Collected data entries
-- ==== Sys2Proof/Machine/Serial.lean ====
section
/-!
DEFINITION. The octal serial port (R453 to R461). A command is one frame; what the device drives on DQ stands in
`State.wire`.
-/
namespace Sys2Proof.Machine

/-- One bit step of the CRC (R457). -/
def crcStep (c : Nat) : Nat := if 0x8000 ≤ c then Nat.xor (2 * c % 2 ^ 16) 0x1021 else 2 * c % 2 ^ 16

/-- The CRC after one more byte. -/
def crcByte (c : Nat) (b : Byte) : Nat :=
  crcStep (crcStep (crcStep (crcStep (crcStep (crcStep (crcStep (crcStep (Nat.xor c (b.toNat * 256)))))))))

/-- CRC-16 of a list of bytes: polynomial 0x1021 from 0xFFFF (R457). -/
def crc16 (l : List Byte) : Nat := l.foldl crcByte 0xFFFF

/-- A 16-bit value, high byte first. -/
def highFirst (v : Nat) : List Byte := [BitVec.ofNat 8 (v / 256), BitVec.ofNat 8 v]

/-- The header of a frame (R455). -/
def serialHeader (cmd : Nat) (addr : Word) (len : Byte) : List Byte :=
  [BitVec.ofNat 8 cmd, ~~~BitVec.ofNat 8 cmd] ++ (leBytes 4 addr.toNat).reverse ++ [len, 0#8]

/-- The data words of a frame: LEN from 64 clamps to 63 (R455). -/
def serialWords (len : Byte) : Nat := min 63 len.toNat + 1

/-- The address of word `i` of a frame: the low 2 bits of the address read as 0 (R455). -/
def serialAddr (addr : Word) (i : Nat) : Nat := (addr.toNat / 4 * 4 + 4 * i) % 2 ^ 32

/-- The clocks that a read of the word at `a` needs after the header (R459). -/
def serialNeed (a : Nat) : Nat :=
  if (mbBase ≤ a ∧ a < idBase) ∨ (2 ^ 21 ≤ a ∧ a < 2 ^ 21 + 16384) then 8 else 24

/-- A read of the word at `a` of the port's address space (R461). -/
def serialGet (s : State) (a : Nat) : Nat × State :=
  if a < 2 ^ 21 then readReg s a
  else if a < 2 ^ 21 + 16384 then (s.staging.readNat (a - 2 ^ 21) 4, s)
  else (0, s)

/-- Reads `n` words from word `i` of a frame on: the bytes, whether one was not ready (R459), and the state after the
latches. -/
def serialRead (s : State) (addr : Word) (wait i : Nat) : Nat → List Byte × Bool × State
  | 0 => ([], false, s)
  | n + 1 =>
    let a := serialAddr addr i
    if wait < serialNeed a then
      let r := serialRead s addr wait (i + 1) n
      (leBytes 4 0 ++ r.1, true, r.2.2)
    else
      let g := serialGet s a
      let r := serialRead g.2 addr wait (i + 1) n
      (leBytes 4 g.1 ++ r.1, r.2.1, r.2.2)

/-- A READ frame (R455 to R459): the data and its CRC; a word not ready is sent as 0x00, the CRC is complemented and the
frame is counted in MB_PORT_LATE_CNT. -/
def execSerialRead (addr : Word) (len : Byte) (s : State) : Out :=
  if !s.hotSwap.good then .next s
  else
    let r := serialRead s addr (fld s (mbBase + 0x1004) 0 6) 0 (serialWords len)
    let crc := crc16 (serialHeader 0x0B addr len ++ r.1)
    let s := if r.2.1 then bumpSat r.2.2 (mbBase + 0x100C) 0 32 else r.2.2
    .next { s with wire := r.1 ++ highFirst (if r.2.1 then 65535 - crc else crc) }

/-- A write of a word at `a` of the port's address space (R461): the writable MB_ registers and the staging buffer. -/
def serialPut (s : State) (a v : Nat) : State :=
  if mbBase ≤ a ∧ a < idBase then mbHostWrite s a v true
  else if 2 ^ 21 ≤ a ∧ a < 2 ^ 21 + 16384 then { s with staging := s.staging.writeNat (a - 2 ^ 21) 4 v }
  else s

/-- Writes a list of words from word `i` of a frame on, in ascending order. -/
def serialPuts (s : State) (addr : Word) (i : Nat) : List Nat → State
  | [] => s
  | v :: r => serialPuts (serialPut s (serialAddr addr i) v) addr (i + 1) r

/-- A WRITE frame (R455 to R458) with the data and the CRC that the host drives: performed only where the CRC matches;
RESP and its complement follow. `cut`: CS# rises before the response clock, and nothing is written. -/
def execSerialWrite (addr : Word) (len : Byte) (data : List Byte) (crc : BitVec 16) (cut : Bool) (s : State) : Out :=
  let n := 4 * serialWords len
  if !s.hotSwap.good then .next s
  else if cut ∨ data.length < n then .next { s with wire := [] }
  else if crc16 (serialHeader 0x02 addr len ++ data.take n) = crc.toNat then
    .next { serialPuts s addr 0 (bytesWords (data.take n)) with wire := [0xA5#8, 0x5A#8] }
  else .next { bumpSat s (mbBase + 0x1008) 0 32 with wire := [0x5A#8, 0xA5#8] }

/-- PORT_RESET drops any partial state of the port (R456); every other frame is whole in this model. -/
def execSerialPortReset (s : State) : Out :=
  .next (if s.hotSwap.good then { s with wire := [] } else s)

/-- A frame whose CMD is unknown or does not match its complement is ignored and counted (R460). -/
def execSerialBadCommand (s : State) : Out :=
  .next (if s.hotSwap.good then { bumpSat s (mbBase + 0x1010) 0 32 with wire := [] } else s)

end Sys2Proof.Machine
end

> [WHAT IS BEING ASKED]:
Only the lines that contain the string "Machine" should be copied from the entries above.

> [TASK ANSWER]:
-- ==== Sys2Proof/Machine/Serial.lean ====
namespace Sys2Proof.Machine
end Sys2Proof.Machine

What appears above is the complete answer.